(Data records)
/-- DESCRIPTOR_ACCEPT (R369, R370, R388): in SEQ order; a repeated descriptor is dropped with DUP_DESC; a masked Nib
refuses it and the scheduler ends the stroke as abandoned. -/
def execDescriptorAccept (nib seq : Nat) (s : State) : Res :=
  let old := match s.nib.lastSeq.lookup nib with | some l => !seqLater seq l | none => false
  if old then .next (if s.mode = .off then s else s.post (F.NIB_EVT_STATUS_DUP_DESC nib) nib)
  else
    match s.stk.strokes.find? (fun k => chanOf k.lun == nib && k.phase == .placed && !k.accepted && k.seq == seq) with
    | none => .next s
    | some k =>
      let r : Run := { nib, req := k.req, seq, lun := k.lun, accAt := s.nowAt (islNib nib) }
      let s1 := s.updStroke k.req (fun k => { k with accepted := true })
      let s2 : State := { s1 with nib := { s1.nib with
        lastSeq := (nib, seq) :: s1.nib.lastSeq.filter (fun e => e.1 != nib), runs := s1.nib.runs ++ [r] } }
      .next (if s.nibMasked nib then s2.endRun r 0x0C 0 else s2)

/-- Whether an operation keeps a LUN busy: launched, not yet ready, and not suspended. -/
def Run.busy (r : Run) : Bool := r.launched && !r.ready && r.susAt.isNone

/-- Order 2 of R371: the LUN is busy or resetting, or suspended against this kind of stroke. -/
def State.lunBusyFor (s : State) (r : Run) (k : Stroke) : Bool :=
  let others := s.nib.runs.filter (fun x => x.lun == r.lun && x.seq != r.seq)
  let mine (x : Run) : Bool := k.op == .suspend && k.parent == some x.req
  let susp := others.any (fun x => x.susAt.isSome)
  (s.lun r.lun).state == .resetting || others.any (fun x => x.busy && !mine x) ||
    (susp && !(k.op == .read || k.op == .readSoft || k.op == .status || k.op == .resume))

/-- The launch of a stroke (R361, R362, R372, R373, R380, R382, R383): its chip enable, Volume Select where the target is not the one last
selected there, row address and trims; the first bus edge, LAUNCH_OFS and LAUNCH_LATE; a SUSPEND stops its
operation's BUSY, a RESUME lets it go on and completes with its command cycle. -/
def State.launch (s : State) (r : Run) (k : Stroke) (ofs : Int) : State :=
  let n := r.nib
  let edge := (((k.due * 256 : Nat) : Int) + ofs * 256).toNat
  let x := s.lun r.lun
  let mode := s.fld (F.NIB_STATUS_CE_MODE_ACTIVE n)
  let t := targetOf k.lun
  let ce := ceOf mode t
  let r' : Run := { r with
    launched := true, edge, ofs, rband := x.rband, cwLeft := if k.op == .read || k.op == .readSoft then k.codewords else 0
    ceAt := if s.ceLow n = some ce then none else some ((k.due - s.fld (F.NIB_IF_CFG_TCS n)) * 256)
    vol := if s.nib.vol.lookup (n, ce) = some t then none else some (volOf mode t)
    nandRow := s.nandRow k, trims := s.reg (F.NIB_TRIM_WDQ n x.rband).key }
  let s : State := { s with nib := { s.nib with
    ce := (n, ce) :: s.nib.ce.filter (fun e => e.1 != n), vol := ((n, ce), t) :: s.nib.vol.filter (fun e => e.1 != (n, ce)) } }
  let s1 := (s.updRun n r.seq (fun _ => r')).updStroke k.req (fun k => { k with phase := .launched, launchedAt := edge })
  let s2 := if ofs < -5 || 5 < ofs then s1.post (F.NIB_EVT_STATUS_LAUNCH_LATE n) r.lun else s1
  let down : State := { s2 with nib := { s2.nib with rbHigh := (n, false) :: s2.nib.rbHigh.filter (fun e => e.1 != n) } }
  match k.op with
  | .suspend =>
    let op (y : Run) : Bool := some y.req == k.parent
    { s2 with nib := { s2.nib with
      runs := updWhere op (fun y => { y with susAt := some edge, excl := true }) s2.nib.runs
      ctxs := updWhere (fun c => some c.req == k.parent) (fun c => { c with susReq := true }) s2.nib.ctxs } }
  | .resume =>
    let go (y : Run) : Run := { y with susTime := y.susTime + (edge - y.susAt.getD edge), susAt := none }
    let s3 : State := { s2 with nib := { s2.nib with runs := updWhere (fun y => some y.req == k.parent) go s2.nib.runs } }
    s3.endRun { r' with ready := true, readyAt := s.nowAt (islNib r.nib) } 0x0B 0
  | .status | .feature => s2
  | _ => down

§ **WHAT THIS TASK INVOLVES**: For each line in the entries that contains the string "susAt", make a copy.

§ **YOUR SOLUTION**:
def Run.busy (r : Run) : Bool := r.launched && !r.ready && r.susAt.isNone
  let susp := others.any (fun x => x.susAt.isSome)
      runs := updWhere op (fun y => { y with susAt := some edge, excl := true }) s2.nib.runs
    let go (y : Run) : Run := { y with susTime := y.susTime + (edge - y.susAt.getD edge), susAt := none }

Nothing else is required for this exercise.